Hannah’s name means “grace.” It’s a fitting designation for a woman whose life was crowned with grace and who became a living emblem of the grace of motherhood. A study of her life reveals the classic profile of a godly mother.
Yet Hannah almost despaired of ever becoming a mother. Her experience strongly echoes Sarah’s. Like Sarah, she was childless and distraught over it. Both women’s marriages were plagued with stress because of their husbands’ bigamy. Both of them ultimately received the blessing they sought from God, and in both cases, the answers to their prayers turned out to be exceedingly and abundantly more significant than they had ever dared to ask or think. Hannah’s son, Samuel was the last of the judges. He was also a priest – the one who formally inaugurated the true royal line of Israel by anointing David as king. Samuel became a towering figure in Israel’s history. Thus Hannah’s life often mirrored that of the original matriarch, Sarah. Most of all, she mirrored Sarah’s amazing faith and perseverance.
In a similar way Hannah also foreshadowed Mary, the mother of Jesus. Hannah’s prayer of dedication in 1 Samuel 2:1-10 was the model for Mary’s Magnificat in Luke 1:46-55. Both Hannah and Mary formally dedicated their firstborn sons to the Lord (1 Samuel 1:24-28; Luke 2:22-24). Surrender to God’s will cost each of them dearly in terms of emotional suffering. (In Hannah’s case, this meant the painful sorrow of separation from her own child. Samuel left home to begin his full-time training in the tabernacle when he was still a young toddler, at a time when most children enjoy the comfort of their mothers’ arms.)
Extraordinary Woman #6: Mary: Blessed Among Women
To a virgin espoused to a man whose name was Joseph, of the house of David; and the virgin’s name was Mary. And the angel came in unto her, and said, Hail, thou that art highly favoured, the Lord is with thee: blessed art thou among women (Luke 1:27-28).

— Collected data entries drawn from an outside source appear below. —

/-- On a closed sink the loop and the terminator are refused at the first code, the terminator's if there is no word. -/
theorem encodeLoop_refused {s : State} (hr : s.sourceReady) (hk : s.snk.closed = true)
    (hcodes : ∀ x ∈ s.words, s.codeLenAt x.toNat ≠ 0#9) (heos : s.codeLenAt 256 ≠ 0#9) (bound : Nat) :
    ∃ u, (encodeLoop (bound + 1) s).seq (emitCode 256) = .stop (.refuse .sinkClosed) u := by
  cases hw : s.words with
  | nil =>
    have hemit := emitCode_refused (s := s.exhaust 8) hk heos
    exact ⟨_, by rw [encodeLoop, srcRead_of_words_nil hr hw, Res.bind_ok, Res.seq_ok, hemit]⟩
  | cons x xs =>
    have hx : s.codeLenAt x.toNat ≠ 0#9 := hcodes x (by rw [hw]; exact List.mem_cons_self)
    have hemit := emitCode_refused (s := s.advance 8 (x.setWidth 32)) hk hx
    exact ⟨_, by rw [encodeLoop_word hr hw hx, hemit, Res.seq_stop, Res.seq_stop]⟩

theorem encbodyBody_refused {s : State} (hr : s.sourceReady) (hk : s.snk.closed = true)
    (hcodes : ∀ x ∈ s.words, s.codeLenAt x.toNat ≠ 0#9) (heos : s.codeLenAt 256 ≠ 0#9) :
    ∃ u, encbodyBody s = .stop (.refuse .sinkClosed) u := by
  obtain ⟨u, hu⟩ := encodeLoop_refused (s := { s with phase := .encbody }) hr hk hcodes heos s.src.bits.length
  exact ⟨u, by rw [encbodyBody, hu, Res.seq_stop]⟩

/-! ## DECBODY -/

theorem Tree.follow_internal (l r : Tree) (b : Bool) (bits : List Bool) :
    (Tree.internal l r).follow (b :: bits) = (if b then r else l).follow bits := by cases b <;> rfl

/-- The child that a body bit leads to. -/
theorem State.Subtree.child {s : State} {i : Idx} {l r : Tree} {is : List Idx} (h : s.Subtree i (.internal l r) is) (b : Bool) :
    ∃ js, s.Subtree (if b then (s.nodeAt i).right else (s.nodeAt i).left) (if b then r else l) js := by
  cases h with
  | internal _ hl hr =>
    cases b with
    | false => exact ⟨_, hl⟩
    | true => exact ⟨_, hr⟩

/-- What a subtree says of its top entry. -/
theorem State.Subtree.top {s : State} {i : Idx} {t : Tree} {is : List Idx} (h : s.Subtree i t is) :
    (s.nodeAt i).leaf = !t.isInternal ∧ ∀ sym, t = .leaf sym → (s.nodeAt i).sym = sym := by
  cases h with
  | leaf hl hs => exact ⟨hl, fun _ e => by rw [hs, Tree.leaf.inj e]⟩
  | internal hl _ _ => exact ⟨hl, nofun⟩

/-- One pass of the loop (R140): a bit is read, the cursor moves, and a leaf ends the symbol. -/
theorem decodeLoop_bit {s : State} {b : Bool} {bits : List Bool} (hr : s.sourceReady) (h : s.src.rest = b :: bits) :
    ∃ w, s.Moved (s.src.pos + 1) [] w ∧ w.src.rest = bits ∧
      w.cursor = (if b then (s.nodeAt s.cursor).right else (s.nodeAt s.cursor).left) ∧
      ∀ bound, decodeLoop (bound + 1) s =
        if (w.nodeAt w.cursor).leaf then
          if (w.nodeAt w.cursor).sym = eosSym then .ok () w else (writeDecoded w).seq (decodeLoop bound)
        else decodeLoop bound w := by
  obtain ⟨v, rfl, hread⟩ := srcRead_of_bit hr h
  refine ⟨moveCursor (v.getLsbD 0) (s.advance 1 v), (s.moved_advance 1 v).cursorless _,
    State.advance_rest (bits := [_]) v rfl h, rfl, fun bound => ?_⟩
  rw [decodeLoop, hread, Res.bind_ok]

/-- The loop follows the bits of one symbol from the top of a tree to its leaf (R140). -/
theorem decodeLoop_follow {t : Tree} {sym : Sym} {bits more : List Bool} {s : State} {is : List Idx}
    (ht : s.Subtree s.cursor t is) (hint : t.isInternal = true) (hr : s.sourceReady) (hbits : s.src.rest = bits)
    (hf : t.follow bits = some (sym, more)) {bound : Nat} (hb : bits.length < bound) :
    ∃ u pos bound', s.Moved pos [] u ∧ u.src.rest = more ∧ (u.nodeAt u.cursor).sym = sym ∧ more.length < bound' ∧
      decodeLoop bound s = if sym = eosSym then .ok () u else (writeDecoded u).seq (decodeLoop bound') := by
  obtain ⟨bound, rfl⟩ := Nat.exists_eq_add_one_of_ne_zero (Nat.ne_of_gt (Nat.zero_lt_of_lt hb))
  induction bits generalizing t s is bound with
  | nil =>
    cases t with
    | leaf => cases hint
    | internal => cases hf
  | cons b bits ih =>
    cases t with
    | leaf => cases hint
    | internal l r =>
      obtain ⟨w, hm, hrest, hc, hpass⟩ := decodeLoop_bit hr hbits
      obtain ⟨js, hchild⟩ := ht.child b
      rw [← hc] at hchild
      replace hchild := hchild.frame fun j _ => nodeAt_congr hm.node j
      obtain ⟨htop, hsym⟩ := hchild.top
      rw [Tree.follow_internal] at hf
      rw [hpass]
      rw [List.length_cons] at hb
      generalize (if b then r else l) = c at *
      cases c with
      | leaf x =>
        cases hf
        rw [htop, hsym _ rfl]
        exact ⟨w, _, bound, hm, hrest, hsym _ rfl, by omega, rfl⟩
      | internal cl cr =>
        obtain ⟨bound, rfl⟩ := Nat.exists_eq_add_one_of_ne_zero (n := bound) (by omega)
        obtain ⟨u, pos, bound', hmu, hmore, hu, hb', hloop⟩ := ih hchild rfl (hm.sourceReady hr) hrest hf bound (by omega)
        refine ⟨u, pos, bound', hm.trans hmu, hmore, hu, hb', ?_⟩
        rw [htop]
        exact hloop

/-- A decoded symbol is written as its low eight bits (R142), and the cursor returns to the root. -/
theorem writeDecoded_writes {s : State} {sym : Sym} (h : s.sinkReady) (hs : (s.nodeAt s.cursor).sym = sym) :
    ∃ u, writeDecoded s = .ok () u ∧ s.Moved s.src.pos (msbBits 8 (sym.setWidth 8)) u ∧ u.cursor = u.root := by
  have hbits : msbBits 8 (sym.setWidth 32) = msbBits 8 (sym.setWidth 8) := msbBits_eq_of_toNat_mod (by simp)
  have hmove := (s.moved_append 8 (sym.setWidth 32)).cursorless s.root
  rw [hbits] at hmove
  refine ⟨_, ?_, hmove, rfl⟩
  rw [writeDecoded, hs, sinkWrite_of_ready _ _ h]
  rfl

/-- The loop writes what the body decodes to and stands behind the terminator (R139, R140, R142). -/
theorem decodeLoop_decodes {t : Tree} {bits more : List Bool} {out : List (BitVec 8)} (hd : t.Decodes bits out more)
    (hint : t.isInternal = true) {s : State} {is : List Idx} (ht : s.Subtree s.root t is) (hc : s.cursor = s.root)
    (hr : s.sourceReady) (hk : s.sinkReady) (hbits : s.src.rest = bits) {bound : Nat} (hb : bits.length < bound) :
    ∃ u pos, decodeLoop bound s = .ok () u ∧ s.Moved pos (bitsOfBytes out) u ∧ u.src.rest = more := by
  induction hd generalizing s is bound with
  | stop hf =>
    obtain ⟨u, pos, _, hm, hmore, -, -, hloop⟩ := decodeLoop_follow (hc ▸ ht) hint hr hbits hf hb
    exact ⟨u, pos, hloop, hm, hmore⟩
  | @word bits bits' more out sym hf hne _ ih =>
    obtain ⟨u, pos, bound', hm, hmore, hsym, hb', hloop⟩ := decodeLoop_follow (hc ▸ ht) hint hr hbits hf hb
    obtain ⟨v, hv, hmv, hcv⟩ := writeDecoded_writes (hm.sinkReady hk) hsym
    have hst := hm.trans hmv
    have htv : v.Subtree v.root t is := by
      rw [hst.root]
      exact ht.frame fun j _ => nodeAt_congr hst.node j
    obtain ⟨x, pos', hx, hmx, hrest⟩ := ih htv hcv (hst.sourceReady hr) (hst.sinkReady hk) (by rw [hmv.src]; exact hmore) hb'
    refine ⟨x, pos', ?_, hst.trans hmx, hrest⟩
    rw [hloop, if_neg hne, hv, Res.seq_ok, hx]

theorem rest_length_lt (s : State) : s.src.rest.length < s.src.bits.length + 1 := by
  simp only [Source.rest, List.length_drop]
  omega

/-- The start of DECBODY stands at the root of the tree. -/
theorem decbodyStart_subtree {s : State} {t : Tree} (ht : s.tree = some t) :
    ∃ is, State.Subtree { s with phase := .decbody, cursor := s.root } s.root t is := by
  obtain ⟨is, hs⟩ := subtree_of_treeAt ht
  exact ⟨is, hs.frame fun _ _ => rfl⟩

/-- DECBODY of a body that ends (R139 to R144). -/
theorem decbodyBody_completes {s : State} {t : Tree} {out : List (BitVec 8)} {more : List Bool} (hr : s.sourceReady)
    (hk : s.sinkReady) (ht : s.tree = some t) (hint : t.isInternal = true) (hd : t.Decodes s.src.rest out more) :
    ∃ u pos, decbodyBody s = .ok () { u with treeValid := false, codesValid := false } ∧
      State.Moved { s with phase := .decbody } pos (bitsOfBytes out) u ∧ u.src.rest = more := by
  obtain ⟨is, hs⟩ := decbodyStart_subtree ht
  obtain ⟨u, pos, hu, hm, hrest⟩ := decodeLoop_decodes hd hint hs rfl hr hk rfl (rest_length_lt s)
  obtain ⟨_, _, _, _, _, _, hframe⟩ := hm
  exact ⟨u, pos, by rw [decbodyBody, hu, Res.seq_ok], ⟨_, _, _, _, _, _, hframe⟩, hrest⟩

/-- On a closed sink DECBODY is refused at its first byte; a body without one, which writes nothing, completes. -/
theorem decbodyBody_of_closed {s : State} {t : Tree} {out : List (BitVec 8)} {more : List Bool} (hr : s.sourceReady)
    (hk : s.snk.closed = true) (ht : s.tree = some t) (hint : t.isInternal = true) (hd : t.Decodes s.src.rest out more) :
    (∃ u, decbodyBody s = .stop (.refuse .sinkClosed) u) ∨
    (out = [] ∧ ∃ u, decbodyBody s = .ok () u ∧ u.snk.closed = true) := by
  obtain ⟨is, hs⟩ := decbodyStart_subtree ht
  cases hd with
  | stop hf =>
    obtain ⟨u, _, _, hm, -, -, -, hloop⟩ := decodeLoop_follow hs hint hr rfl hf (rest_length_lt s)
    refine .inr ⟨rfl, _, by rw [decbodyBody, hloop, if_pos rfl, Res.seq_ok], ?_⟩
    rw [hm.snk]
    exact hk
  | word hf hne _ =>
    obtain ⟨u, _, _, hm, -, -, -, hloop⟩ := decodeLoop_follow hs hint hr rfl hf (rest_length_lt s)
    have hclosed : u.snk.closed = true := by
      rw [hm.snk]
      exact hk
    exact .inl ⟨_, by rw [decbodyBody, hloop, if_neg hne, writeDecoded, sinkWrite_of_closed _ _ hclosed, Res.seq_stop,
      Res.seq_stop, Res.seq_stop]⟩

end Sys2Proof.Machine
end

section
/-!
PROOF of O58 (DecompressReadsAFile). RDHDR on the header of a tree: each token opens a node or completes subtrees, so that by the
end of the header the entries that it took hold the tree (`State.ReadTree`, `readTokens_tree`); then DECOMPRESS from its parts.
-/
namespace Sys2Proof.Machine

/-! ## RDMAGIC -/

theorem rdmagicBody_completes {s : State} {more : List Bool} (hr : s.sourceReady)
    (h : s.src.rest = msbBits 32 s.cfg.magic ++ more) :
    rdmagicBody s = .ok () (State.advance 32 s.cfg.magic { s with phase := .rdmagic }) := by
  have hread := srcRead_of_field (s := { s with phase := .rdmagic }) hr (by decide) h
  rw [BitVec.setWidth_eq] at hread
  rw [rdmagicBody, readMagic, hread, Res.bind_ok]
  exact if_pos rfl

Of all the extraordinary women in Scripture, one stands out above all others as the most blessed, most highly favored by God, and most universally admired by women. Indeed, no woman is more truly remarkable than Mary. She was the one sovereignly chosen by God – from among all the women who have ever been born – to be the singular instrument through which He would at last bring the Messiah into the world.
Mary herself testified that all generations would regard her as profoundly blessed by God (Luke 1:48). This was not because she believed herself to be any kind of saintly superhuman, but because she was given such remarkable grace and privilege.
While acknowledging that Mary was the most extraordinary of women, it is appropriate to inject a word of caution against the common tendency to elevate her too much. She was, after all, a woman – not a demigoddess or a quasi-deiform creature who somehow transcended the rest of her race. The point of her “blessedness” is certainly not that we should think of her as someone to whom we can appeal for blessing; but rather that she herself was supremely blessed by God. She is never portrayed in Scripture as a source or dispenser of grace, but is herself the recipient of God’s blessing. Her Son, not Mary herself, is the fountain of grace (Psalm 72:17). He is the long-awaited Seed of Abraham of whom the covenant promise spoke: “In thy seed shall all the nations of the earth be blessed;” (Genesis 22:18).